For a new skirt design, the fabric pattern is shown above (shaded area is the fabric).

The distance *a* is the waist measurement divided by 2 pi. The length *b* is the length of the skirt plus some allowance for the hem*.*

Calculate the amount of fabric used for both factories, for a 30 inch (76.2 cm) waist and a 50 cm length skirt + hem. Then work out how much cheaper Factory B must be per fabric used than Factory A for it to be the better choice.

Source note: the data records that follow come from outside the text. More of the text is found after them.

/-- A report put in its place among others. -/
def Report.insert (a : Report) : List Report → List Report
  | [] => [a]
  | b :: t => if Report.before a b then a :: b :: t else b :: Report.insert a t

/-- The reports whose release has come, in their order: 1,000 CNT ticks after their tick. While the CNT tick count does not run they
are processed in order of arrival. A settle window goes once no report of a tick within it can come. -/
def Dev.releaseReports (s : Dev) : Dev :=
  let due (r : Report) : Bool := s.cntZero.isNone || r.tick + 1000 ≤ s.tick
  let go := s.flt.queue.filter due
  let go := if s.cntZero.isNone then go else go.foldl (fun l r => Report.insert r l) []
  let s := s.modFlt fun c => { c with queue := c.queue.filter fun r => !due r }
  (s.each go (·.processReport ·)).modFlt fun c => { c with windows := c.windows.filter fun w => !(w.ended && w.stop + 1000 ≤ s.tick) }

/-- The maximum junction temperature of a grade, 0.001 C. -/
def Dev.tjMax (s : Dev) : Int := if s.nat Od.grade = 0 then 95000 else 105000

/-- A report reaches the collector: one of the source that already waits, or else one of a block that the model does not raise by
itself, detected 1,000 ticks ago (R473; log entry 27). Source 217 carries the die temperature: it is live above the grade's
maximum, and TjMaxSeen follows it. -/
def Dev.faultReport (s : Dev) (src detail : Nat) : Dev :=
  let at' := s.tick - 1000
  if src = 217 then
    let temp := untwos 32 (detail % 2 ^ 32)
    let s := if s.num Od.tjMaxSeen < temp then s.put Od.tjMaxSeen temp else s
    if temp ≤ s.tjMax then (s.live 217 detail false).releaseReports
    else if s.isLive 217 then s.releaseReports
    else ((s.flag Od.faultLive (sourceBit 217)).reportAt 217 detail at' false).releaseReports
  else if s.flt.queue.any fun r => r.src == src && decide (r.tick + 1000 ≤ s.tick) then s.releaseReports
  else (s.reportAt src detail at' false).releaseReports

/-! ### Quiet period (row 4) -/

/-- Row 4 for one source. -/
def Dev.sourceQuiet (s : Dev) (n : Nat) : Dev :=
  let f := s.frec n
  if f.active ∧ !s.isLive n ∧ s.nat Od.quietPeriod * ticksPerSec ≤ s.since f.quiet then
    let s := s.modFrec n fun f => { f with
      active := false, level := 0, countRaised := false, classRaised := false, taken := [],
      recoveries := (f.recoveries + 1) % 4294967296, lastRecovery := s.now0, transient := f.unread }
    let s := (s.unflag Od.faultActive (sourceBit n)).flag Od.collectorSticky Bit.collectorSticky_Recovered
    let s := (s.logFault n s.tick ((s.frec n).logFlags false true false) 0xFF f.lastDetail false).showGirth
    -- R487
    let was := s.flt.safeBy
    let s := s.modFlt fun c => { c with safeBy := c.safeBy.filter (· != n) }
    if was.contains n ∧ s.flt.safeBy.isEmpty then
      s.post (.quietOver (s.bit Od.modeArm Bit.modeArm_SafeHold)) else s
  else s

/-! ### Settle windows (R485, R486) -/

/-- The windows of an entry that have ended: live sources of the set report once more, and DONE is written. -/
def Dev.settleEnd (s : Dev) (r : Nat) : Dev :=
  let beyond (w : Settle) : Bool := w.entry == r && w.stop ≤ s.tick && !w.ended
  let go := s.flt.windows.filter beyond
  let s := s.modFlt fun c => { c with windows := c.windows.map fun w => if beyond w then { w with ended := true } else w }
  s.each go fun s w =>
    let s := if s.flt.resetOps.contains w.opId then s else (s.jStep w.opId 3).jEnd w.opId 2
    let lives := (List.range 256).filter fun n => w.set.testBit (sourceBit n) && s.isLive n
    s.each lives fun s n => s.reportAt n (s.frec n).lastDetail w.stop true

/-- At CONFIGURE the records of RESET_ENGINE are completed. -/
def Dev.completeResets (s : Dev) : Dev :=
  (s.each s.flt.resetOps fun s id => (s.jStep id 3).jEnd id 2).modFlt fun c => { c with resetOps := [] }

/-! ### Acknowledgement, clearing, queries (R475 to R477) -/

def Dev.ackSource (s : Dev) (n : Nat) : Dev :=
  (s.modFrec n fun f => { f with unacked := false }).unflag Od.faultUnacked (sourceBit n)

/-- A record zeroed, its configuration of no concern. -/
def Dev.clearRecord (s : Dev) (n : Nat) : Dev :=
  (s.modFrec n fun _ => {}).unflag Od.faultUnacked (sourceBit n)

/-- A requester's view of a record. -/
def Dev.queryFault (s : Dev) (q : Req) (n : Nat) : Dev :=
  let f := s.frec n
  let b (i : Nat) (x : Bool) : Nat := if x then 2 ^ i else 0
  let flags := b 0 f.transient + b 1 f.unacked + b 2 f.countRaised + b 3 f.classRaised + b 4 (s.isLive n)
  let s := s.each [(Od.faultQuerySource, n), (Od.fqState, if f.active then 1 else 0), (Od.fqLevel, f.level),
      (Od.fqClass, sourceClass n), (Od.fqCount, f.count), (Od.fqConseqCount, f.conseq), (Od.fqFirstTime, f.first),
      (Od.fqLastTime, f.last), (Od.fqFirstDetail, f.firstDetail), (Od.fqLastDetail, f.lastDetail),
      (Od.fqRecoveries, f.recoveries), (Od.fqLastRecovery, f.lastRecovery), (Od.fqFlags, flags)]
    fun s p => s.putMine q p.1 (p.2 : Nat)
  s.modFrec n fun f => { f with unread := false }

/-- Row 5: a source disabled while ACTIVE. -/
def Dev.disableSource (s : Dev) (n : Nat) : Dev :=
  if (s.frec n).active then
    ((s.modFrec n fun f => { f with active := false, level := 0, countRaised := false, classRaised := false, taken := [] }).unflag
      Od.faultActive (sourceBit n)).showGirth
  else s

/-! ### Watchdogs and ALIVE (R481, R482, R488, SRV_STALL) -/

/-- Half a period of ALIVE: 500 µs in ticks. -/
def aliveHalf : Nat := 312500

/-- ALIVE changes level when it is due. -/
def Dev.aliveToggle (s : Dev) : Dev :=
  if s.nat Od.aliveState = 1 ∧ aliveHalf ≤ s.since s.flt.aliveFrom then
    s.modFlt fun c => { c with alive := !c.alive, aliveFrom := s.tick }
  else s

/-- The collector's watchdog (R482): ALIVE stops, the island restarts, and the first report it then processes is
COLLECTOR_RESTART. -/
def Dev.collectorStall (s : Dev) : Dev :=
  let s := (s.modFlt fun c => { c with stopped := true }).aliveUpdate
  let s := (s.bump Od.collectorRestarts).flag Od.collectorSticky Bit.collectorSticky_CollectorRestarted
  let s := s.processReport { src := 219, detail := 0, tick := s.tick, arms := s.arms }
  (s.modFlt fun c => { c with stopped := false }).aliveUpdate

/-- A core's watchdog expires: it reports and counts afresh. -/
def Dev.coreWatchdog (s : Dev) (c : Nat) : Dev :=
  let period := s.nat (Od.coreWatchdogTime c)
  match Tab.find? s.flt.wdog c with
  | some k =>
    if period ≠ 0 ∧ s.nat (Od.coreState c) = 1 ∧ period * ticksPerMs ≤ s.since k then
      (s.modFlt fun f => { f with wdog := Tab.insert (Tab.erase f.wdog c) c s.tick }).report (208 + c) c
    else s
  | none => s

/-- A core is RUNNING again: its watchdog starts a full period. -/
def Dev.coreRuns (s : Dev) (c : Nat) : Dev :=
  (s.put (Od.coreState c) 1).modFlt fun f => { f with wdog := Tab.insert (Tab.erase f.wdog c) c s.tick }

/-- No servo update for 64 ms while TS_0 runs. -/
def Dev.srvStall (s : Dev) : Dev :=
  let ms := s.since s.flt.lastUpdate / ticksPerMs
  if s.running 0 ∧ 64 ≤ ms then s.live 3 ms true else s

/-! ### Performance counters (R491 to R496) -/

/-- Greatest occupancy of a queue code, none where the code is no queue code (Table 15-5). -/
def pmcQueueMax (e : Nat) : Option Nat :=
  if e = 0x0800 then some 256 else if e = 0x0801 then some 65536 else if e = 0x0802 then some 1024
  else if 0x0804 ≤ e ∧ e ≤ 0x0807 then some 64 else if 0x0810 ≤ e ∧ e ≤ 0x0813 then some 4096
  else if 0x0814 ≤ e ∧ e ≤ 0x0817 then some 256 else if 0x0820 ≤ e ∧ e ≤ 0x082F then some 1024
  else if 0x0840 ≤ e ∧ e ≤ 0x084F then some 64 else if e = 0x0860 then some 32768 else none

/-- Whether a code counts events. -/
def pmcEventCode (e : Nat) : Bool :=
  e == 0 || (0x0100 ≤ e && e ≤ 0x010F) || (0x0200 ≤ e && e ≤ 0x0210) || (0x0300 ≤ e && e ≤ 0x0309) ||
    (0x0310 ≤ e && e ≤ 0x0319) || e == 0x0320 || (0x0400 ≤ e && e ≤ 0x0403) || e == 0x0500

/-- Whether event, mode and threshold go together (R491). -/
def pmcOk (e mode threshold : Nat) : Bool :=
  match pmcQueueMax e with
  | some m => mode == 1 && decide (threshold < m)
  | none => pmcEventCode e && (mode == 0 || e == 0)

/-- A counter zeroed, its overflow bit with it (R492). -/
def Dev.pmcZero (s : Dev) (k : Nat) : Dev :=
  ((s.put (Od.pmcValue k) 0).unflag (pmcWord k) (k % 32)).pmcMark k s.tick

/-- A counter wraps at 2^48 (R493). -/
def Dev.pmcWraps (s : Dev) (k : Nat) : Dev :=
  if s.on (Od.pmcEnable k) then (s.put (Od.pmcValue k) 0).flag (pmcWord k) (k % 32) else s

/-- The occupancy of a queue the model holds, none for the others. -/
def Dev.queueNow (s : Dev) (e : Nat) : Option Nat :=
  if e = 0x0800 then some s.tugs.events.length
  else if e = 0x0801 then some s.svc.notices.length
  else if 0x0814 ≤ e ∧ e ≤ 0x0817 then some (s.bucketsWaiting (e - 0x0814))
  else if 0x0820 ≤ e ∧ e ≤ 0x082F then some ((s.port (e - 0x0820)).tsq.length)
  else if 0x0840 ≤ e ∧ e ≤ 0x084F then some (s.poolKiB (e - 0x0840))
  else if e = 0x0860 then some (keptUse s.pair.unacked)
  else none

/-- Whether the model counts the events of a code as they come. -/
def pmcModelled (e : Nat) : Bool := e == 0 || (0x0200 ≤ e && e ≤ 0x0210) || e == 0x0320 || e == 0x0500

/-- A counter latched: what the model does not hold (cycles of cores and of the Harness, DRAM bursts, the remaining queues) has counted
an open number (free values, log entry 46). -/
def Dev.pmcLatch (s : Dev) (k : Nat) : Dev :=
  let e := s.nat (Od.pmcEvent k)
  if !s.on (Od.pmcEnable k) ∨ pmcModelled e then s
  else if 0x0810 ≤ e ∧ e ≤ 0x0813 then s.pmcCrypto (e - 0x0810)
  else match s.queueNow e with
    | some occ => s.pmcQueue e occ
    | none =>
      let (x, s) := s.fresh
      s.pmcAdd k (x.toNat % 2 ^ 48)

/-- Every counter latched at one tick (R494). -/
def Dev.pmcLatchAll (s : Dev) : Dev := s.each (List.range 64) (·.pmcLatch ·)

/-- A counter's enable changes: what is past is counted, what comes is counted from now. -/
def Dev.pmcEnableTo (s : Dev) (k : Nat) (v : Int) : Dev :=
  ((s.pmcLatch k).put (Od.pmcEnable k) v).pmcMark k s.tick

/-- Every counter of a word of PmcClear. -/
def Dev.pmcClear (s : Dev) (base v : Nat) : Dev :=
  s.each ((List.range 32).filter v.testBit) fun s i => s.pmcZero (base + i)

/-! ### Writes of areas 54 and 58 -/

/-- Whether entry r may hold a target with an action (Table 15-3). -/
def reactTargetOk (action target : Nat) : Bool :=
  if action = 1 then target ≤ 3 || (0x10 ≤ target && target ≤ 0x13) || target == 0x20 else target == 0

First we can work out what *a* is given the waist measurement:

*2 * PI * a = 76.2*

*a = 12.13 cm*

**Factory A**

*Fabric used = large quarter circle area – small quarter circle area*

*Fabric used = 0.25 * PI * R^2 – 0.25 * PI * r^2*

*Fabric used = 0.25 * PI * (a + b)^2 – 0.25 * PI * a^2*

*Fabric used = 0.25 * PI * (12.13 + 50)^2 – 0.25 * PI * 12.13^2*

*Fabric used = 2916 cm^2*

**Factory B**

*Fabric used = size of smallest rectangle containing the pattern*

*Fabric used = (a + b) * (a + b)*

*Fabric used = (12.13 + 50) * (12.13 + 50)*

*Fabric used = 3860 cm^2*

Now calculate how much cheaper Factory B has to be:

*Required price ratio = Factory A area / Factory B area*

*Required price ratio = 2916 / 3860*

*Required price ratio = 0.7554*

To be competitive, Factory B will need to charge no more than 75.54% of the rate per fabric used that Factory A charges.

## Real Life Example – Complex Fabric Patterns

Real life fabric patterns can be very complex. Optimizing the production process can involve working out the best way to arrange various parts of the design so that there is minimal wasted fabric – a problem that is sometimes quite complex to solve.

Other considerations are the order in which complex, multi-piece fashion items are made, especially given the rise in automated, robotic production systems that do much of the work a human used to.